With calculated TEL of each variant through equation (14), we can further estimate ASEL using

B A F = {\begin{cases} \frac{(1 - α_{R}) + α_{R} \cdot ASEL}{2 \cdot (1 - α_{R}) + α_{R} \cdot T E L}, for germline SNPs \\ \frac{α_{R} \cdot ASEL}{2 \cdot (1 - α_{R}) + α_{R} \cdot T E L}, for somatic SNVs \end{cases},

(15)

where BAF is the B-allele frequency observed in the RNA-seq data over each variant.

Identification of selectively expressed variants

After the ASCNs and the ASELs are obtained, we can compute the posterior probability if the variant allele is selectively expressed, i.e having RNA expression levels unexpected from DNA copy number level (II):

P (I I | v) = \frac{(1 - {\hat{π}}^{m}) \cdot p (v | I I)}{{\hat{π}}^{m} \cdot p (v | I) + (1 - {\hat{π}}^{m}) \cdot p (v | I I)},

(16)

${\hat{π}}^{m}$ is from the ML-estimation corresponding to segment m that contains the variant. A variant is called selectively expressed if P(II|v) > 0.5.

DACRE score for measuring the functionality of a variant

The expression level of a gene can be decomposed into three components regulated respectively by trans-effects (T), copy number (C), cis-effects (M) and other remaining factors (ε)²⁰:

T E L = w_{T} \cdot T + w_{C} \cdot C + M + ε .

(17)

A total expression level (TEL) can be further decomposed into a variant (ASEL_variant) and a wildtype (ASEL_wildtype) allele-specific expression levels:

A S E L_{vari a n t} = w_{T} \cdot T + w_{A S C N_{vari a n t}} \cdot A S C N_{vari a n t} + M + ε,

(18)

and

A S E L_{wildtype} = w_{T} \cdot T + w_{A S C N_{wildtype}} \cdot A S C N_{wildtype} + ε,

(19)

where w denotes a weight for each factor, assuming that where w the variant and the wildtype alleles are subject to similar regulatory effects except for the variant-allele-specific cis-regulation.

Based on these definitions, the differential allelic cis-regulatory effect (DACRE) associated with a variant allele (M) can be estimated from

DACR E = M = (A S E L_{variant} - A S E L_{wildtype}) - (w_{A S C N_{varriant}} \cdot A S C N_{variant} - W_{A S C N_{wildtype}} \cdot A S C N_{wildtype}),

(20)

and w_ASCN measures the probability of a specific ASCN, that decreased away from ASCN = 1:

w_{ASCN} = λ \cdot e^{- λ \cdot | ASCN - 1 |},

(21)

where λ is constant (default 1).
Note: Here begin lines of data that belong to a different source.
/-- The 32 bytes of a frame's header. -/
def frameHeader (fr : Frame) : List Byte :=
  leBytes 1 (fr.vc.val + 4 * fr.typ.val) ++ leBytes 1 (cdiv fr.payload.length 64) ++ leBytes 2 fr.linkSeq.toNat ++
  leBytes 3 (fr.dest.toNat + 4096 * fr.src.toNat) ++ [fr.window] ++ leBytes 6 fr.offset.toNat ++ leBytes 2 fr.pairSeq.toNat ++
  leBytes 8 fr.key.toNat ++ leBytes 8 fr.soil.toNat

/-- A frame on the fibre: its header, its payload in units of 64 bytes, the CRC-32 of both. -/
def frameWire (fr : Frame) : List Byte :=
  let b := frameHeader fr ++ fr.payload ++ List.replicate (roundUp fr.payload.length 64 - fr.payload.length) 0
  b ++ leBytes 4 (crc32 b).toNat

/-! ## Sending (12 R385-R388) -/

/-- Whether port pt is UP. -/
def isUp (s : State) (pt : Nat) : Bool := portState s pt == 3

/-- Whether the hop in direction d has a port UP (12 R391). -/
def hopUp (s : State) (d : Nat) : Bool := isUp s (2 * d) || isUp s (2 * d + 1)

/-- The payload bytes of a frame of the collective engine. -/
def ceBytes (b : CeBody) : Nat := match b with
  | .chunk _ ch => ch.data.length
  | _ => 0

/-- A message with its frame's header changed. -/
def Msg.mapFrame (m : Msg) (f : Frame → Frame) : Msg :=
  match m with
  | .frame pt fr => .frame pt (f fr)
  | .refusal pt fr c => .refusal pt (f fr) c
  | .pegAdd d g e fr v => .pegAdd d g e (f fr) v
  | .ce pt fr b => .ce pt (f fr) b
  | m => m

/-- A message as port pt carries it. -/
def Msg.onPort (m : Msg) (pt : Nat) : Msg :=
  match m with
  | .frame _ fr => .frame pt fr
  | .refusal _ fr c => .refusal pt fr c
  | .ce _ fr b => .ce pt fr b
  | m => m

/-- The frame that a message goes as, where it carries a pair sequence. -/
def Msg.header (m : Msg) : Option Frame :=
  match m with
  | .frame _ fr | .refusal _ fr _ | .pegAdd _ _ _ fr _ | .ce _ fr _ => some fr
  | _ => none

/-- The payload bytes of a message. -/
def Msg.bytes (m : Msg) : Nat :=
  match m with
  | .frame _ fr => fr.payload.length
  | .ce _ _ b => ceBytes b
  | _ => 0

/-- Whether a message is module m's own: not forwarded. -/
def Msg.own (x : Msg) (m : Nat) : Bool :=
  match x with
  | .cast _ o _ _ => o.toNat == m
  | x => x.header.all (fun fr => fr.src.toNat == m)
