/-- What the loader finds in an image: its code and data (none: the spec states no data), and the program (04 R123). `busy`: the
slot is valid. -/
def loadCheck (img : List Byte) (busy : Bool) : Nat × Option Nat × FnProg :=
  let n (o k : Nat) : Nat := ofLe ((img.drop o).take k)
  let steps := n 2 2
  let tb := n 4 2
  let elo := sgn 8 (n 8 1)
  let bin := n 9 1
  let ws := (List.range (min steps 256)).map (fun i => BitVec.ofNat 32 (n (64 + 4 * i) 4))
  let x : FnProg := ⟨n 6 1, elo, bin, ws, (img.drop 1088).take tb, none⟩
  let f (w : Word) (lo len : Nat) : Nat := bitsOf w.toNat lo len
  let hdr := [bad (n 0 2 != 1) 0, bad (n 6 1 != 2 && n 6 1 != 5) 6, bad (decide (2 < n 7 1)) 7] ++
    (((List.range 64).filter (fun o => o == 10 || o == 11 || decide (20 ≤ o))).map (fun o => bad (n o 1 != 0) o))
  let badOp := (ws.zipIdx).find? (fun e => decide (0x10 < f e.1 26 6) ||
    (f e.1 26 6 == 0x10 && (decide (0x11 < f e.1 0 6) || f e.1 6 4 != 0)))
  let badTab := (ws.zipIdx).find? (fun e => (f e.1 26 6 == 0x0C && decide (tb < 4 * f e.1 0 10 + 4)) ||
    (f e.1 26 6 == 0x0B && decide (tb < f e.1 2 8 * 16 + 16)))
  let mono := n 7 1
  let brk : Option (Option Nat) :=
    if mono = 0 then none
    else if n 6 1 = 2 then (orderBreak mono (fun b => x.run (bf16.decode b)) bf16Order).map some
    else (orderBreak mono (fun e => x.run (fp32.decode e.1)) fp32Order).map (fun e => e.2)
  match (hdr.filterMap id).min? with
  | some o => (1, some o, x)
  | none =>
    if steps = 0 ∨ 256 < steps then (2, some 0, x)
    else if 4096 < tb ∨ tb % 16 ≠ 0 then (3, some 0, x)
    else if elo < -126 ∨ 8 < bin ∨ 128 < elo + bin ∨ tb < bin * 512 then (4, some 0, x)
    else match badOp, badTab with
    | some e, _ => (5, some e.2, x)
    | none, some e => (6, some e.2, x)
    | none, none =>
      if ws.all (fun w => f w 26 6 == 0 || f w 22 4 != 15) then (7, some 0, x)
      else if busy then (8, some 0, x)
      else match brk with
      | some d => (9, d, x)
      | none => (0, some 0, x)

/-- Check 9 of LOAD_PROGRAM (04 R123). -/
def loadProgramErr (j : Job) : Option Ending :=
  fields [bad (j.fld 16 8 % 64 != 0) 16, a52 j 16, bad (j.bits 24 5 3 != 0) 24, rsvd j 25 56]

/-- What LOAD_PROGRAM reads (04 R122). -/
def loadProgramSpans (s : State) (j : Job) : List Span :=
  let p := part s j
  let a := j.va 16
  let tb := numAt s p (a + 4) 2
  [rd p a (1088 + (if tb ≤ 4096 then tb else 0))]

/-- FN_LOAD_RESULT(p) as a load of slot k completes (04 R132); what the spec does not state is free (notes/assumptions/26.md). -/
def loadNote (s : State) (p k : Nat) (code data : Option Nat) : State :=
  let x := drawWord s
  let s1 := if code.isSome && data.isSome then s else x.2
  wreg s1 (rFnLoad p) (BitVec.ofNat 32 (code.getD (bitsOf x.1.toNat 0 8) % 256 + 256 * k + 65536 * (data.getD (bitsOf x.1.toNat 16 16) % 2 ^ 16)))

/-- LOAD_PROGRAM (04 R123); of two loads into one slot the one that began first goes first (04 R125). -/
def execLoadProgram (id : Nat) (s : State) : Out :=
  runOp s id 0x0405 (fun j =>
    let p := part s j
    let k := j.bits 24 0 5
    let a := j.va 16
    match loadProgramErr j with
    | some e => finish (loadNote s p k none none) id e
    | none =>
      if (begunOf s p 0x0405 (fun x => x.bits 24 0 5 == k && decide (x.order < j.order) && (loadProgramErr x).isNone)).isEmpty then
        let tb := numAt s p (a + 4) 2
        let spans := loadProgramSpans s j
        withMemOr s id spans (fun cause oid => tierFail (loadNote s p k none none) id spans cause oid) (fun s =>
          let r := loadCheck (bytesAt s p a (1088 + tb)) (progValid s p k || (unloadsOf s p k).any (fun x => decide (x.order < j.order)))
          let s1 := loadNote s p k (some r.1) r.2.1
          if r.1 = 0 then finish (setProg s1 p k (some r.2.2)) id (stDone, 0) else finish s1 id (fieldErr 16))
      else markWaits s id)

/-- Whether the unload j of slot k of partition p may end: what began before it and uses or loads the slot is over (04 R125). -/
def unloadsNow (s : State) (p k : Nat) (j : Job) : Bool :=
  (programUsers s p k j).isEmpty &&
  (begunOf s p 0x0405 (fun x => x.bits 24 0 5 == k && decide (x.order < j.order) && (loadProgramErr x).isNone)).isEmpty

/-- UNLOAD_PROGRAM (04 R125): it runs until the descriptors that use the program have completed. -/
def execUnloadProgram (id : Nat) (s : State) : Out :=
  runOp s id 0x0406 (fun j =>
    match unloadProgramErr j with
    | some e => finish s id e
    | none => if unloadsNow s (part s j) (j.bits 24 0 5) j then finish (setProg s (part s j) (j.bits 24 0 5) none) id (stDone, 0)
      else keepRunning s id)

/-! ## Row operations (04 R108-R119, R127-R130) -/

/-- The fields of a row operation (04 R127). -/
structure RowOp where
  op : Nat
  a : Nat
  b : Nat
  dst : Nat
  aux : Nat
  n : Nat
  rows : Nat
  fi : Nat
  fo : Nat
  fn : Nat
  rnd : Rnd
  split : Bool
  layer : Bool
  lse : Bool
  af : Nat
  param : Val
  ss : Nat
  ds : Nat
  deriving DecidableEq, Repr

/-- The fields of descriptor j. -/
def rowOp (j : Job) : RowOp :=
  let n := j.fld 32 4
  let split := j.bits 41 2 1 == 1
  let ss := j.fld 48 4
  let ds := j.fld 52 4
  let fi := j.fld 38 1
  let fo := j.fld 39 1
  ⟨j.opcode, j.fld 16 4, j.fld 20 4, j.fld 24 4, j.fld 28 4, n, j.fld 36 2, fi, fo, j.fld 40 1, Rnd.ofCode (j.bits 41 0 2), split,
    j.bits 41 3 1 == 1, j.bits 41 4 1 == 1, j.fld 42 1, fp32.decode (j.fld 44 4),
    if ss = 0 then n * elemSize fi * (if split then 2 else 1) else ss, if ds = 0 then n * elemSize fo else ds⟩

/-- Whether source B is used. -/
def RowOp.usesB (r : RowOp) : Bool := (r.op == 0x0401 && !r.split) || (r.op == 0x0403 && r.af != 0)
/-- Whether aux is used. -/
def RowOp.usesAux (r : RowOp) : Bool := r.op == 0x0402 || (r.op == 0x0404 && r.lse) || (r.op == 0x0403 && r.layer && r.af != 0)

/-- The acts of GATE (04 R115). -/
def gateActs : List Nat := [0, 0x11, 8, 0x0C, 0x0D, 0x0E]

/-- Whether the function code of APPLY or GATE is refused (04 R125, R128). -/
def badFn (s : State) (p : Nat) (j : Job) (r : RowOp) : Bool :=
  if r.op = 0x0400 then
    (fnSteps r.fn).isNone && (match (if 0x80 ≤ r.fn ∧ r.fn < 0xA0 then progFor s p (r.fn - 0x80) j else none) with
      | some x => r.fi == 5 && x.fmt != 5
      | none => true)
  else if r.op = 0x0401 then !gateActs.contains r.fn else r.fn != 0

/-- Spans of a row operation in the core buffer: reads and writes, each with its field's offset. -/
def RowOp.spans (r : RowOp) : List (Nat × Nat × Nat) × List (Nat × Nat × Nat) :=
  let ei := elemSize r.fi
  let ea := elemSize r.af
  let row := r.n * ei * (if r.split then 2 else 1)
  let src := (r.rows - 1) * r.ss + row
  (([(16, r.a, src)] ++ (if r.usesB then [(20, r.b, if r.op = 0x0401 then src else r.n * ea)] else []) ++
      (if r.usesAux && r.op == 0x0403 then [(28, r.aux, r.n * ea)] else [])),
   ((if r.op = 0x0402 then [] else [(24, r.dst, (r.rows - 1) * r.ds + r.n * elemSize r.fo)]) ++
      (if r.usesAux && r.op != 0x0403 then [(28, r.aux, r.rows * (if r.op = 0x0402 then 12 else 4))] else [])))

/-- Check 9 of a row operation (04 R127, R128). -/
def rowErr (s : State) (j : Job) (r : RowOp) : Option Ending :=
  let stats := r.op == 0x0402
  let ei := elemSize r.fi
  let own := if r.op = 0x0401 then 1 else if r.op = 0x0403 then 2 else if r.op = 0x0404 then 4 else 0
  let sp := r.spans
  let far (l : List (Nat × Nat × Nat)) : List (Option Nat) := l.map (fun e => bad (decide (bufBytes < e.2.1 + e.2.2)) e.1)
  let clash := sp.2.flatMap (fun o => sp.1.map (fun i => bad (overlap o.2.1 o.2.2 i.2.1 i.2.2 &&
    !(o.1 == 24 && i.1 == 16 && o.2.1 == i.2.1 && ei == elemSize r.fo && r.ss == r.ds)) o.1))
  fields [bad (decide (2 ^ 27 ≤ r.a)) 19, bad (decide (2 ^ 27 ≤ r.b)) 23, bad (decide (2 ^ 27 ≤ r.dst)) 27,
      bad (!r.usesB && r.b != 0) 20, bad (stats && r.dst != 0) 24, bad (!r.usesAux && r.aux != 0xFFFFFFFF) 28,
      bad (r.n == 0 || decide (2 ^ 20 < r.n)) 32, bad (r.rows == 0) 36, bad (!isFloat r.fi) 38,
      bad (if stats then r.fo != 0 else !isFloat r.fo) 39, bad (badFn s (part s j) j r) 40,
      bad (j.bits 41 5 3 != 0 || j.bits 41 2 3 &&& (7 - own) != 0) 41,
      bad (if r.op = 0x0403 then !([0, 2, 5].contains r.af) else r.af != 0) 42, badCore s j 43,
      bad (if stats then j.fld 44 4 != 0 else !r.param.isFin || (r.op == 0x0403 && r.param.isNeg)) 44,
      bad (stats && j.fld 52 4 != 0) 52]
  <|> fields ([bad (decide (r.ss < r.n * ei * (if r.split then 2 else 1))) 48, bad (!stats && decide (r.ds < r.n * elemSize r.fo)) 52] ++
    far sp.1 ++ far sp.2 ++ clash)

/-- What a row gives: output elements with saturation, NaN generated, all −∞, soil by element, and what goes to aux. -/
structure RowOut where
  out : List Byte
  satd : Bool
  nan : Bool
  empty : Bool
  soil : List Bool
  aux : List Byte
  deriving DecidableEq, Repr

/-- Row statistics as values (04 R116, 02 R69): mean, variance, mean square. -/
def rowStats (xs : List Val) : Val × Val × Val :=
  let r := rowSums xs
  let sq := r.sqCls xs
  (r.cls.val r.mean, (if sq = .fin then Val.ofRat r.variance else .nan), sq.val r.meanSq)

/-- A built-in function or a program (04 R109, R120). -/
def evalFn (s : State) (p code : Nat) (x : Val) : Val :=
  if code < 0x80 then builtin code x
  else match progOf s p (code - 0x80) with
    | some y => y.run x
    | none => .nan

/-- Whether a NaN arose among outputs whose inputs were none. -/
def nanNew (ins outs : List Val) : Bool := (ins.zip outs).any (fun e => !e.1.isNan && e.2.isNan)

/-- A row of SOFTMAX (04 R118). -/
def softmaxRow (r : RowOp) (xs : List Val) (soil : List Bool) : RowOut :=
  let ys := xs.map (fun x => lmul x r.param)
  let n := xs.length
  let ss := soil.map (fun _ => soil.any (fun q => q))
  let enc (vs : List Val) : List Byte × Bool := encodeAll r.fo r.rnd vs
  if ys.any (fun y => y.isNan || y == .inf false) then
    let e := enc (List.replicate n .nan)
    ⟨e.1, e.2, !(xs.any Val.isNan), false, ss, leBytes 4 fp32.canonNan⟩
  else if ys.all (fun y => y == .inf true) then
    let e := enc (List.replicate n (.fin false 0))
    ⟨e.1, e.2, false, true, ss, leBytes 4 (fp32.encode r.rnd (.inf true)).1⟩
  else
    let m := ys.foldl Val.max (.inf true)
    let ws := ys.map (fun y => grid88 (laneExp (ladd y m.neg)).rat)
    let tot := ws.sum
    let e := enc (ws.map (fun w => Val.ofRat ((w : Rat) / (tot : Rat))))
    let l := fp32.encode r.rnd (ladd (laneLn (acc88 tot)) m)
    ⟨e.1, e.2 || (r.lse && l.2), false, false, ss, leBytes 4 l.1⟩

/-- A row of NORM (04 R117): gains and biases with their soil. -/
def normRow (r : RowOp) (xs : List Val) (soil : List Bool) (g b : List Val) (gs : List Bool) : RowOut :=
  let st := rowStats xs
  let k := builtin 7 (ladd (if r.layer then st.2.1 else st.2.2) r.param)
  let mu := lane st.1
  let ys := (xs.zip (g.zip b)).map (fun e =>
    let d := if r.layer then ladd e.1 mu.neg else e.1
    let y := Val.mul (lmul d k) e.2.1
    if r.layer then Val.add y e.2.2 else y)
  let o := encodeAll r.fo r.rnd ys
  let clean := !(xs.any Val.isNan)
  ⟨o.1, o.2, clean && nanNew ((g.zip b).map (fun e => if e.1.isNan || e.2.isNan then .nan else .fin false 0)) ys, false,
    gs.map (fun q => q || soil.any (fun q => q)), []⟩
The weighting over ASCNs is motivated by the observed non-linear relationship between the paired ASEL and ASCN in real TCGA data (Supplementary Fig.2), particularly for somatic mutant alleles with high ASCNs. This may reflect increased transcriptional regulatory complexity of alleles that are duplicated multiple times and are placed into different regulatory context. We found that an exponential function can well approximate this observed non-linear effect, similar to what has been used in a previous study²¹.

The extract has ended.